A - Report des déficits des sociétés soumises à l'IS (deuxième et quatrième lois de finances rectificatives pour 2011)

Avant la deuxième loi de finances rectificative pour 2011, les déficits étaient reportables en avant et en arrière (méthode du carry-back), pour un montant qui ne connaissait pas de limite. Le report en avant était aussi illimité dans le temps, le carry-back étant limité aux trois exercices précédant celui au cours duquel le déficit était né.

La deuxième loi de finances rectificative pour 2011 a institué des limites de montant, et a raccourci la limitation dans le temps du carry-back, qui passe de trois exercices à un seulement (CGI, art. 220 quinquies N° Lexbase : L5701IRL). Le carry-back est limité à un montant égal à un million d'euros. L'imputation en avant est elle aussi limitée, mais moins strictement, puisque son montant ne peut dépasser un million d'euros, augmenté de 60 % du bénéfice imposable de la société qui dépasse un million d'euros (CGI, art. 209 N° Lexbase : L5710IRW). La formule est donc la suivante : 1 000 000 + 60 % (bénéfice de l'exercice -1 000 000) .

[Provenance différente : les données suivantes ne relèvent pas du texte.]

theorem tlbinvValid.admitted {kind a : Nat} (h : tlbinvValid kind a) :
    ¬(decide (kind = 3) || (decide (kind ≠ 0) && decide (a ≠ 0))) = true := by
  simp only [Bool.or_eq_true, Bool.and_eq_true, decide_eq_true_eq]
  rcases h with h | ⟨h, h'⟩ <;> omega

section tlbinv
variable {s : State} {w : Warp} {a : Nat} {x : SOp} (hw : s.Issuing w) (hp : w.ctl.priv = true)
  (hs : ∀ n ∈ [a, a + 1] ++ opRegs x, n < w.ctl.sbudget) (hv : tlbinvValid (bits ((s.at w).op x).toNat 1 0) a)
include hw hp hs hv

theorem tlbinv_waits (hq : s.ticked.chipQuiet (s.at w).quietSince = false) :
    s.Retires (.tlbinv a x) (drainEvery s.ticked, .wait (.quiet (s.at w).quietSince)) := by
  have hq' : (!s.ticked.chipQuiet s.seen.quietSince) = true := by rw [seen_quietSince hw, hq]; rfl
  refine (exec_tlbinv a x s).trans (issue_retires hw.1 (chkS_passes hp hs).fault ?_)
  rw [← seen_quietSince hw]
  rw [← seen_op hw.1] at hv
  exact (if_neg hv.admitted).trans (if_pos hq')

theorem tlbinv_removes (hq : s.ticked.chipQuiet (s.at w).quietSince = true) {keep : Tlb → Bool}
    (hk : ∀ t : Tlb, keep t =
      !t.named (bits ((s.at w).op x).toNat 1 0) (bits ((s.at w).op x).toNat 13 8) ((s.at w).pair a).toNat) :
    s.Retires (.tlbinv a x) (chain s.ticked [drainEvery, fun s' => [.tlb (s'.tlb.filter keep)]], .next) := by
  have hq' : ¬(!s.ticked.chipQuiet s.seen.quietSince) = true := by simp [seen_quietSince hw, hq]
  obtain rfl := funext hk
  refine (exec_tlbinv a x s).trans (issue_retires hw.1 (chkS_passes hp hs).fault ?_)
  rw [← seen_op hw.1, ← seen_pair hw.1]
  rw [← seen_op hw.1] at hv
  exact (if_neg hv.admitted).trans (if_neg hq')

end tlbinv

/-! PTWR (R203). -/

/-- Where PTWR may write, but for the vaults. -/
theorem ptwr_target {pa : Nat} (hl : pa < 2 ^ 43) (hr : region pa = .hbm ∨ region pa = .host) (vault : Bool) :
    (decide (pa < 2 ^ 43) && (region pa == .hbm || region pa == .host || vault)) = true := by
  rw [decide_eq_true hl]
  rcases hr with hr | hr <;> simp [hr]

/-- PTWR's write: the entry in place of the old one where one of them is not valid, with the entry that stands then. -/
def ptwrWrite (I : Issue) (pa b : Nat) (s : State) : List Effect :=
  if (I.pair b).toNat % 2 = 0 ∨ s.phys pa 8 % 2 = 0
  then s.physWrite pa (leBytes 8 (I.pair b).toNat) (s.epochOf I.k) (some (I.k, lowest 8 I.sl)) ++
    pairOut I.k b (dword (I.pair b).toNat)
  else pairOut I.k b (dword (s.phys pa 8))

/-- A valid entry is one with bit 0 set. -/
theorem not_bit_zero (x : Nat) : (!bit x 0) = decide (x % 2 = 0) := by
  rcases Nat.mod_two_eq_zero_or_one x with h | h <;> simp [bit, h]

theorem ptwrWrite_eq (I : Issue) (pa b : Nat) : ptwrWrite I pa b = fun s =>
    let old := s.phys pa 8
    let new := (I.pair b).toNat
    let put := !bit new 0 || !bit old 0
    (if put then s.physWrite pa (leBytes 8 new) (s.epochOf I.k) (some (I.k, lowest 8 I.sl)) else []) ++
      pairOut I.k b (dword (if put then new else old)) := by
  funext s
  simp only [ptwrWrite, not_bit_zero, Bool.or_eq_true, decide_eq_true_eq]
  split <;> rfl

/-- What an aligned PTWR to HBM or host memory does with the entry at its address. -/
def ptwrOut (I : Issue) (pa b : Nat) : Except Trap (List Effect × Flow) :=
  if I.s.poisonedRange pa 8 then .error { code := 0x12, addr := pa }
  else if !I.s.drainable I.k then .ok ([], .wait (.home pa))
  else if I.s.writeWaits pa (I.s.epochOf I.k) then .ok (pinPage I.s pa (I.s.epochOf I.k), .wait (.home pa))
  else .ok (chain I.s [fun s => drainAll s I.k, ptwrWrite I pa b], .next)

section ptwr
variable {s : State} {w : Warp} {a b : Nat} (hw : s.Issuing w) (hp : w.ctl.priv = true)
  (hs : ∀ n ∈ [a, a + 1, b, b + 1], n < w.ctl.sbudget)
include hw

theorem exec_ptwr_inMemory (h8 : ((s.at w).pair a).toNat % 8 = 0) (hl : ((s.at w).pair a).toNat < 2 ^ 43)
    (hr : region ((s.at w).pair a).toNat = .hbm ∨ region ((s.at w).pair a).toNat = .host) :
    ∃ body, exec (.ptwr a b) s = issue (fun _ => chkS [a, a + 1, b, b + 1]) body s ∧
      body s.seen = ptwrOut s.seen ((s.at w).pair a).toNat b := by
  refine ⟨_, exec_ptwr a b s, ?_⟩
  rw [ptwrOut, ptwrWrite_eq]
  dsimp only
  rw [seen_pair hw.1 a, if_neg (not_not.mpr h8)]
  simp only [ptwr_target hl hr, Bool.true_and, Bool.not_true, Bool.false_eq_true, if_false]
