-- ==== Sys2Proof/Syntax.lean ====
section
/-! DEFINITION. The instructions, operations and events of the CQ-D1, one constructor of `Instr` for each row
of spec/opcode_table.json (03_encoding.md; the rows that are no instruction of the stream are the steps of
the other agents of the part, 95_what_each_step_holds.md). -/

namespace Sys2Proof

/-- The fields of a PREFIX word (03 R82, R86). `rnd` is the ordering, `ext` and `sat` part of ext8 on an
atomic (R87). -/
structure Pfx where
  mask : BitVec 4
  mz : Bool
  rnd : BitVec 3
  c : BitVec 6
  lc : Bool
  sat : Bool
  ext : BitVec 6
  deriving DecidableEq, Repr

/-- The fields of a REPEAT word (03 R82, R90). -/
structure Rpt where
  count : BitVec 6
  stepD : BitVec 2
  stepA : BitVec 2
  stepB : BitVec 2
  stepC : BitVec 2
  deriving DecidableEq, Repr

/-- What the group of a 32-bit instruction carries beside its payload (03 R73, R74, R93). -/
structure Grp where
  stop : Bool
  dist : BitVec 2
  pfx : Option Pfx
  rpt : Option Rpt
  deriving DecidableEq, Repr

/-- Format A (R82). -/
structure OpsA where
  d : BitVec 6
  a : BitVec 6
  b : BitVec 6
  la : Bool
  lb : Bool
  deriving DecidableEq, Repr

/-- Format I. -/
structure OpsI where
  d : BitVec 6
  a : BitVec 6
  la : Bool
  imm : BitVec 7
  deriving DecidableEq, Repr

/-- Format K. -/
structure OpsK where
  d : BitVec 6
  imm : BitVec 16
  deriving DecidableEq, Repr

/-- Format C. -/
structure OpsC where
  md : BitVec 4
  a : BitVec 6
  b : BitVec 6
  la : Bool
  lb : Bool
  cond : BitVec 3
  deriving DecidableEq, Repr

/-- Format U; the function is the constructor's. -/
structure OpsU where
  d : BitVec 6
  a : BitVec 6
  la : Bool
  flag : BitVec 3
  deriving DecidableEq, Repr

/-- Format M. -/
structure OpsM where
  md : BitVec 4
  ma : BitVec 4
  mb : BitVec 4
  s : BitVec 6
  ls : Bool
  deriving DecidableEq, Repr

/-- Format X. -/
structure OpsX where
  d : BitVec 6
  a : BitVec 6
  b : BitVec 6
  la : Bool
  lb : Bool
  fill : BitVec 2
  deriving DecidableEq, Repr

/-- Format LD. -/
structure OpsLD where
  d : BitVec 6
  a : BitVec 6
  s : BitVec 3
  la : Bool
  ls : Bool
  flag : BitVec 3
  fmt : BitVec 2
  deriving DecidableEq, Repr

/-- Format LDA. -/
structure OpsLDA where
  d : BitVec 6
  a : BitVec 6
  s : BitVec 2
  la : Bool
  ls : Bool
  flag : BitVec 2
  scope : BitVec 4
  deriving DecidableEq, Repr

/-- Format ST; `d` is the data field. -/
structure OpsST where
  d : BitVec 6
  a : BitVec 6
  s : BitVec 3
  la : Bool
  ld : Bool
  ls : Bool
  fmt : BitVec 4
  deriving DecidableEq, Repr

/-- Format STR. -/
structure OpsSTR where
  d : BitVec 6
  a : BitVec 6
  s : BitVec 2
  la : Bool
  ld : Bool
  ls : Bool
  scope : BitVec 4
  deriving DecidableEq, Repr

/-- Format STF. -/
structure OpsSTF where
  d : BitVec 6
  a : BitVec 6
  s : BitVec 2
  la : Bool
  ld : Bool
  ls : Bool
  cons : BitVec 5
  deriving DecidableEq, Repr

/-- Format LDL. -/
structure OpsLDL where
  d : BitVec 6
  a : BitVec 6
  la : Bool
  flag : BitVec 3
  fmt : BitVec 2
  off : BitVec 4
  deriving DecidableEq, Repr

/-- Format STL. -/
structure OpsSTL where
  d : BitVec 6
  a : BitVec 6
  la : Bool
  ld : Bool
  fmt : BitVec 4
  off : BitVec 4
  deriving DecidableEq, Repr

/-- Format AT; the operation is the constructor's. -/
structure OpsAT where
  d : BitVec 6
  a : BitVec 6
  b : BitVec 6
  la : Bool
  lb : Bool
  deriving DecidableEq, Repr

/-- Format P16. -/
structure OpsP16 where
  d : BitVec 6
  a : BitVec 6
  s : BitVec 3
  ld : Bool
  la : Bool
  ls : Bool
  sync : BitVec 4
  deriving DecidableEq, Repr

/-- Format F. -/
structure OpsF where
  sa : BitVec 6
  sb : BitVec 6
  la : Bool
  lb : Bool
  scope : BitVec 4
  deriving DecidableEq, Repr
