-- ==== Sys2Proof/Machine/Legal.lean ====
section
/-! DEFINITION. Which groups are instructions: the operand roles of every instruction, the fields that must
be zero, and the rules for PREFIX, REPEAT and the stop bit (03_encoding.md R72 to R101, and the field limits
that the chapters of the instructions state). -/

namespace Sys2Proof

/-- An instruction of 32 bits as the encoding sees it: major, selector (minor, function, call bit or b[5]),
group and payload. -/
structure Code where
  major : Nat
  sel : Nat
  grp : Grp
  body : Body
  deriving DecidableEq, Repr


/-- The major, selector, group and payload of an instruction of 32 bits (R95 to R97); nothing for the rest. -/
def codeOf : Instr → Option Code
  | .iadd g o => some ⟨0x1, 0, g, .A o⟩
  | .isub g o => some ⟨0x1, 1, g, .A o⟩
  | .imul g o => some ⟨0x1, 2, g, .A o⟩
  | .imulh g o => some ⟨0x1, 3, g, .A o⟩
  | .imulhu g o => some ⟨0x2, 0, g, .A o⟩
  | .imad g o => some ⟨0x2, 1, g, .A o⟩
  | .idiv g o => some ⟨0x2, 2, g, .A o⟩
  | .irem g o => some ⟨0x2, 3, g, .A o⟩
  | .imin g o => some ⟨0x3, 0, g, .A o⟩
  | .imax g o => some ⟨0x3, 1, g, .A o⟩
  | .umin g o => some ⟨0x3, 2, g, .A o⟩
  | .umax g o => some ⟨0x3, 3, g, .A o⟩
  | .and g o => some ⟨0x4, 0, g, .A o⟩
  | .or g o => some ⟨0x4, 1, g, .A o⟩
  | .xor g o => some ⟨0x4, 2, g, .A o⟩
  | .andn g o => some ⟨0x4, 3, g, .A o⟩
  | .shl g o => some ⟨0x5, 0, g, .A o⟩
  | .shr g o => some ⟨0x5, 1, g, .A o⟩
  | .sar g o => some ⟨0x5, 2, g, .A o⟩
  | .rotl g o => some ⟨0x5, 3, g, .A o⟩
  | .bfx g o => some ⟨0x6, 0, g, .A o⟩
  | .bfi g o => some ⟨0x6, 1, g, .A o⟩
  | .sel g o => some ⟨0x6, 2, g, .A o⟩
  | .iaddImm g o => some ⟨0x7, 0, g, .I o⟩
  | .imulImm g o => some ⟨0x7, 1, g, .I o⟩
  | .andImm g o => some ⟨0x7, 2, g, .I o⟩
  | .orImm g o => some ⟨0x7, 3, g, .I o⟩
  | .xorImm g o => some ⟨0x8, 0, g, .I o⟩
  | .shlImm g o => some ⟨0x8, 1, g, .I o⟩
  | .shrImm g o => some ⟨0x8, 2, g, .I o⟩
  | .sarImm g o => some ⟨0x8, 3, g, .I o⟩
  | .movi g o => some ⟨0x9, 0, g, .K o⟩
  | .movh g o => some ⟨0xa, 0, g, .K o⟩
  | .icmp g o => some ⟨0xb, 0, g, .C o⟩
  | .fadd g o => some ⟨0xc, 0, g, .A o⟩
  | .fsub g o => some ⟨0xc, 1, g, .A o⟩
  | .fmul g o => some ⟨0xc, 2, g, .A o⟩
  | .ffma g o => some ⟨0xc, 3, g, .A o⟩
  | .fmin g o => some ⟨0xd, 0, g, .A o⟩
  | .fmax g o => some ⟨0xd, 1, g, .A o⟩
  | .fcmp g o => some ⟨0xe, 0, g, .C o⟩
  | .mov g o => some ⟨0xf, 0, g, .U o⟩
  | .not g o => some ⟨0xf, 1, g, .U o⟩
  | .ineg g o => some ⟨0xf, 2, g, .U o⟩
  | .iabs g o => some ⟨0xf, 3, g, .U o⟩
  | .popc g o => some ⟨0xf, 4, g, .U o⟩
  | .clz g o => some ⟨0xf, 5, g, .U o⟩
  | .brev g o => some ⟨0xf, 6, g, .U o⟩
  | .movs g o => some ⟨0xf, 7, g, .U o⟩
  | .fneg g o => some ⟨0xf, 8, g, .U o⟩
  | .fabs g o => some ⟨0xf, 9, g, .U o⟩
  | .frcp g o => some ⟨0xf, 10, g, .U o⟩
  | .frsq g o => some ⟨0xf, 11, g, .U o⟩
  | .fsqrt g o => some ⟨0xf, 12, g, .U o⟩
  | .fexp2 g o => some ⟨0xf, 13, g, .U o⟩
  | .flog2 g o => some ⟨0xf, 14, g, .U o⟩
  | .fsin g o => some ⟨0xf, 15, g, .U o⟩
  | .fcos g o => some ⟨0xf, 16, g, .U o⟩
  | .ftanh g o => some ⟨0xf, 17, g, .U o⟩
  | .ffloor g o => some ⟨0xf, 18, g, .U o⟩
  | .fceil g o => some ⟨0xf, 19, g, .U o⟩
  | .frint g o => some ⟨0xf, 20, g, .U o⟩
  | .fcvti g o => some ⟨0xf, 21, g, .U o⟩
  | .icvtf g o => some ⟨0xf, 22, g, .U o⟩
  | .fclass g o => some ⟨0xf, 23, g, .U o⟩
  | .rand g o => some ⟨0xf, 24, g, .U o⟩
  | .matchLanes g o => some ⟨0xf, 25, g, .U o⟩
  | .sadd g o => some ⟨0x10, 0, g, .A o⟩
  | .ssub g o => some ⟨0x10, 1, g, .A o⟩
  | .smul g o => some ⟨0x10, 2, g, .A o⟩
  | .sand g o => some ⟨0x10, 3, g, .A o⟩
  | .sor g o => some ⟨0x11, 0, g, .A o⟩
  | .sxor g o => some ⟨0x11, 1, g, .A o⟩
  | .sshl g o => some ⟨0x11, 2, g, .A o⟩
  | .sshr g o => some ⟨0x11, 3, g, .A o⟩
  | .ssar g o => some ⟨0x12, 0, g, .A o⟩
  | .smov g o => some ⟨0x12, 1, g, .A o⟩
  | .srdl g o => some ⟨0x12, 2, g, .A o⟩
  | .scmp g o => some ⟨0x13, 0, g, .C o⟩
  | .smovi g o => some ⟨0x14, 0, g, .K o⟩
  | .smovh g o => some ⟨0x15, 0, g, .K o⟩
  | .sld g o => some ⟨0x16, 0, g, .S o⟩
  | .sst g o => some ⟨0x16, 1, g, .S o⟩
  | .ladd g o => some ⟨0x17, 0, g, .A o⟩
  | .lsub g o => some ⟨0x17, 1, g, .A o⟩
  | .ladc g o => some ⟨0x17, 2, g, .A o⟩
  | .lmuls g o => some ⟨0x17, 3, g, .A o⟩
  | .lshl g o => some ⟨0x18, 0, g, .A o⟩
  | .lshr g o => some ⟨0x18, 1, g, .A o⟩
  | .lcmp g o => some ⟨0x18, 2, g, .A o⟩
  | .lneg g o => some ⟨0x18, 3, g, .A o⟩
  | .mand g o => some ⟨0x19, 0, g, .M o⟩
  | .mor g o => some ⟨0x19, 1, g, .M o⟩
  | .mxor g o => some ⟨0x19, 2, g, .M o⟩
  | .mnot g o => some ⟨0x19, 3, g, .M o⟩
  | .mmov g o => some ⟨0x19, 4, g, .M o⟩
  | .mrd g o => some ⟨0x19, 5, g, .M o⟩
  | .mpopc g o => some ⟨0x19, 6, g, .M o⟩
  | .mffs g o => some ⟨0x19, 7, g, .M o⟩
  | .xrd g o => some ⟨0x1a, 0, g, .X o⟩
  | .xbfly g o => some ⟨0x1b, 0, g, .X o⟩
  | .xbcast g o => some ⟨0x1b, 1, g, .X o⟩
  | .xup g o => some ⟨0x1c, 0, g, .X o⟩
  | .xdn g o => some ⟨0x1c, 1, g, .X o⟩
  | .ld g o => some ⟨0x1d, 0, g, .LD o⟩
  | .ldByte g o => some ⟨0x1e, 0, g, .LD o⟩
  | .lda g o => some ⟨0x1f, 0, g, .LDA o⟩
  | .st g o => some ⟨0x20, 0, g, .ST o⟩
  | .str g o => some ⟨0x21, 0, g, .STR o⟩
  | .stf g o => some ⟨0x22, 0, g, .STF o⟩
  | .ldl g o => some ⟨0x23, 0, g, .LDL o⟩
  | .stl g o => some ⟨0x24, 0, g, .STL o⟩
  | .atomAdd g o => some ⟨0x25, 0, g, .AT o⟩
  | .atomAnd g o => some ⟨0x25, 1, g, .AT o⟩
  | .atomOr g o => some ⟨0x25, 2, g, .AT o⟩
  | .atomXor g o => some ⟨0x25, 3, g, .AT o⟩
  | .atomMin g o => some ⟨0x26, 0, g, .AT o⟩
  | .atomMax g o => some ⟨0x26, 1, g, .AT o⟩
  | .atomUmin g o => some ⟨0x26, 2, g, .AT o⟩
  | .atomUmax g o => some ⟨0x26, 3, g, .AT o⟩
  | .atomXchg g o => some ⟨0x27, 0, g, .AT o⟩
  | .atomCas g o => some ⟨0x27, 1, g, .AT o⟩
  | .atomFadd g o => some ⟨0x27, 2, g, .AT o⟩
  | .atomSub g o => some ⟨0x27, 3, g, .AT o⟩
  | .atomlAdd g o => some ⟨0x28, 0, g, .AT o⟩
  | .atomlAnd g o => some ⟨0x28, 1, g, .AT o⟩
  | .atomlOr g o => some ⟨0x28, 2, g, .AT o⟩
  | .atomlXor g o => some ⟨0x28, 3, g, .AT o⟩
  | .atomlMin g o => some ⟨0x29, 0, g, .AT o⟩
  | .atomlMax g o => some ⟨0x29, 1, g, .AT o⟩
  | .atomlUmin g o => some ⟨0x29, 2, g, .AT o⟩
  | .atomlUmax g o => some ⟨0x29, 3, g, .AT o⟩
  | .atomlXchg g o => some ⟨0x2a, 0, g, .AT o⟩
  | .atomlCas g o => some ⟨0x2a, 1, g, .AT o⟩
  | .atomlFadd g o => some ⟨0x2a, 2, g, .AT o⟩
  | .atomlSub g o => some ⟨0x2a, 3, g, .AT o⟩
  | .cpy16 g o => some ⟨0x2b, 0, g, .P16 o⟩
  | .fence g o => some ⟨0x2c, 0, g, .F o⟩
  | .fencer g o => some ⟨0x2c, 1, g, .F o⟩
  | .acq g o => some ⟨0x2c, 2, g, .F o⟩
  | .acqr g o => some ⟨0x2c, 3, g, .F o⟩
  | .rel g o => some ⟨0x2c, 4, g, .F o⟩
  | .relr g o => some ⟨0x2c, 5, g, .F o⟩
  | .bra g o => some ⟨0x2d, 0, g, .B o⟩
  | .call g o => some ⟨0x2d, 1, g, .B o⟩
  | .brx g o => some ⟨0x2e, 0, g, .T o⟩
  | .callx g o => some ⟨0x2e, 1, g, .T o⟩
  | .ret g o => some ⟨0x2e, 2, g, .T o⟩
  | .exit g o => some ⟨0x2e, 3, g, .T o⟩
  | .fuse g o => some ⟨0x2e, 4, g, .T o⟩
  | .yield g o => some ⟨0x2e, 5, g, .T o⟩
  | .trap g o => some ⟨0x2e, 6, g, .T o⟩
  | .tret g o => some ⟨0x2e, 7, g, .T o⟩
  | .brk g o => some ⟨0x2e, 8, g, .T o⟩
  | .lbind g o => some ⟨0x2e, 9, g, .T o⟩
  | .lfree g o => some ⟨0x2e, 10, g, .T o⟩
  | .nop g o => some ⟨0x2e, 11, g, .T o⟩
  | .tspawn g o => some ⟨0x2f, 0, g, .S o⟩
  | .tsync g o => some ⟨0x2f, 1, g, .S o⟩
  | .pgrd g o => some ⟨0x2f, 2, g, .S o⟩
  | .pgkey g o => some ⟨0x2f, 3, g, .S o⟩
  | .palloc g o => some ⟨0x30, 0, g, .S o⟩
  | .tlog g o => some ⟨0x30, 1, g, .S o⟩
  | .qemit g o => some ⟨0x30, 2, g, .S o⟩
  | .qread g o => some ⟨0x30, 3, g, .S o⟩
  | .rdecl g o => some ⟨0x31, 0, g, .S o⟩
  | .rupd g o => some ⟨0x31, 1, g, .S o⟩
  | .rget g o => some ⟨0x31, 2, g, .S o⟩
  | .cpy g o => some ⟨0x32, 0, g, .S o⟩
  | .cpymx g o => some ⟨0x32, 1, g, .S o⟩
  | .cpynb g o => some ⟨0x32, 2, g, .S o⟩
  | .cseal g o => some ⟨0x32, 3, g, .S o⟩
  | .cwaitb g o => some ⟨0x33, 0, g, .S o⟩
  | .synci g o => some ⟨0x33, 1, g, .S o⟩
  | .synca g o => some ⟨0x33, 2, g, .S o⟩
  | .syncw g o => some ⟨0x33, 3, g, .S o⟩
  | .synct g o => some ⟨0x34, 0, g, .S o⟩
  | .ringi g o => some ⟨0x34, 1, g, .S o⟩
  | .rawait g o => some ⟨0x34, 2, g, .S o⟩
  | .rrel g o => some ⟨0x34, 3, g, .S o⟩
  | .tidset g o => some ⟨0x35, 0, g, .S o⟩
  | .cbload g o => some ⟨0x35, 1, g, .S o⟩
  | .mxls g o => some ⟨0x35, 2, g, .S o⟩
  | .mxswap g o => some ⟨0x35, 3, g, .S o⟩
  | .mxstr g o => some ⟨0x36, 0, g, .S o⟩
  | .mxzero g o => some ⟨0x36, 1, g, .S o⟩
  | .mxrd g o => some ⟨0x36, 2, g, .S o⟩
  | .mxwr g o => some ⟨0x36, 3, g, .S o⟩
  | .mxst g o => some ⟨0x37, 0, g, .S o⟩
  | .mxflags g o => some ⟨0x37, 1, g, .S o⟩
  | .tstamp g o => some ⟨0x37, 2, g, .S o⟩
  | .ppoint g o => some ⟨0x37, 3, g, .S o⟩
  | .csrr g o => some ⟨0x38, 0, g, .S o⟩
  | .csrw g o => some ⟨0x38, 1, g, .S o⟩
  | .time g o => some ⟨0x38, 2, g, .S o⟩
  | .bbc g o => some ⟨0x38, 3, g, .S o⟩
  | .migrate g o => some ⟨0x39, 0, g, .S o⟩
  | _ => none
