/-- The machine. (assumption 2, DESIGN CHOICE; assumption 3, DESIGN CHOICE) -/
structure State where
  dev : DevState := .reset
  ownerKey : Option (List Byte) := none
  successor : Option (List Byte) := none
  allow : List (List Byte) := []
  /-- the device serial number, 16 bytes of provisioning data (R19, R502) -/
  serial : List Byte := List.replicate 16 0
  featAccept : BitVec 256 := 0
  featWritten : Bool := false
  islands : List Island := []
  firmware : List Firmware := []
  /-- spares in use by die, fenced cores, cores on their way to a spare, retired frames, retired L2 ways and spared HBM rows
  (R36 to R39) -/
  spares : List Nat := []
  fenced : List Nat := []
  sparing : List Nat := []
  retired : List Nat := []
  ways : List (Nat × Nat) := []
  rows : List (Nat × Nat × Nat) := []
  powerCap : BitVec 32 := 0
  pkgNum : BitVec 16 := 0
  powerIn : DWord := 0
  dieTemp : List (BitVec 16) := []
  errLog : List (List Byte) := []
  errLogWr : DWord := 0
  evDrop : DWord := 0
  imports : List Import := []
  ports : List Port := []
  conns : List Conn := []
  outbox : List DevMsg := []
  /-- the datagrams outside the sequence that the last message or timeout of a host drew (R490, R504) -/
  sent : List Sent := []
  tb : DWord := 0
  ctxs : List Ctx := []
  warps : List Warp := []
  blocks : List Block := []
  tasks : List Task := []
  views : List View := []
  deques : List (Nat × List Nat) := []
  /-- last-warp records by issue slot: core × 4 + slot, context, warp (R240) -/
  lastWarp : List (Nat × Nat × Nat) := []
  /-- the cycle in which each issue slot last issued, by its own count (R233; the model's own) -/
  clocks : List (Nat × Nat) := []
  copies : List Copy := []
  bbcs : List Bbc := []
  /-- fused clusters: die × 32 + cluster, launch (R257) -/
  fused : List (Nat × Nat) := []
  l1 : List L1Word := []
  epochs : List (Nat × Nat) := []
  slices : List SliceWord := []
  /-- home dies of the pages that walks have found: first byte of the frame, log2 of the size, die (R246) -/
  homes : List (Nat × Nat × Nat) := []
  /-- lines of the slices, the least recently used first; forward-tagged lines, the oldest first (R260, R262) -/
  lru : List Nat := []
  fwdLines : List Nat := []
  net : List Net := []
  mem : List Host.Cell := []
  tlb : List Tlb := []
  tcache : List Tlb := []
  walks : List Walk := []
  refused : List Refused := []
  faults : List FaultEnt := []
  heldFaults : List HeldFault := []
  pages : List Page := []
  casts : List Cast := []
  /-- Piste links: die, source and destination cluster, replays of the beat in flight, fenced (R482) -/
  piste : List (Nat × Nat × Nat × Nat × Bool) := []
  queues : List Queue := []
  graphs : List Graph := []
  insts : List Inst := []
  launches : List Launch := []
  hostOps : List HostOp := []
  /-- steps to come, in order (assumption 2) -/
  agenda : List Act := []
  issue : Option Issue := none
  /-- whether the step looks at events before issues (the model's own) -/
  turn : Bool := false
  /-- steps taken, and the slot of issue served last (the model's own) -/
  tick : Nat := 0
  slotNow : Nat := 0
  /-- draws of free values, and fresh identifiers (the model's own) -/
  free : Nat := 0
  fresh : Nat := 0
  deriving DecidableEq, Repr

/-! ## Stopping -/

/-- Why a step stops with a fault. -/
inductive Fault where
  /-- exec of an instruction of the stream in a state with no issue in progress; raised by the issue harness;
  safe: no warp issues there -/
  | noIssuer
  deriving DecidableEq, Repr

/-- Why a step is refused. -/
inductive Refusal where
  /-- an instruction of the opcode table whose meaning is not written; raised by its arm in exec; safe -/
  | notModelled (mnemonic : String)
  deriving DecidableEq, Repr

/-! ## Reset -/

/-- The ports on leaving reset: port 0 is enabled, ports 1 to 8 are not (R487). -/
def Port.reset (n : Nat) : Port := { en := n == 0 }

/-- The machine right after reset: the package in RESET with its islands held, every context EMPTY, every port
disabled, no connection (R16, R32, R487, R502; 00_scope.md). (assumption 4, DESIGN CHOICE; assumption 7, DESIGN CHOICE) -/
def State.reset : State :=
  { islands := List.replicate 40 {}
    firmware := List.replicate 4 {}
    spares := List.replicate 8 0
    dieTemp := List.replicate 13 0
    errLog := []
    imports := List.replicate 64 {}
    ports := Port.reset 0 :: List.replicate 8 {}
    ctxs := List.replicate 64 {} }

end Sys2Proof.Machine
end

Voici deux comparatifs de la situation telle qu'elle est aujourd'hui et telle qu'elle aurait été si cette mesure de limitation n'avait pas été prise.

Report en avant

Selon l'hypothèse retenue, une société dispose, année N, d'un déficit de six millions d'euros. L'année N+1, elle produit un bénéfice égal à 1,5 million d'euros, et l'année N+2 un bénéfice de deux millions d'euros.

     Nouvelles règles Anciennes règles
N+1 Déficit imputable 1,3 million d'euros

[1 000 000 + 60 % x (1 500 000-1 000 000)]

6 millions d'euros
Résultat imposable à l'IS 200 000 euros

[1 500 000-1 300 000]

0
Déficit reportable 4,7 millions d'euros

[6 000 000-1 300 000]

4,5 millions d'euros
N+2 Déficit imputable 1,6 million d'euros

[1 000 000 + 60 % x (2 000 000-1 000 000)]

4,5 millions d'euros
Résultat imposable à l'IS 400 000 euros

[1 500 000-1 300 000]

0
Déficit reportable 3,1 millions d'euros 2,5 millions d'euros

Report en arrière

Selon l'hypothèse retenue, une société a disposé, année N-1, d'un bénéfice de 1 020 620 d'euros, dont 38 120 euros sont soumis au taux réduit de 15 %. L'année N, elle dégage un déficit de 1,5 million d'euros.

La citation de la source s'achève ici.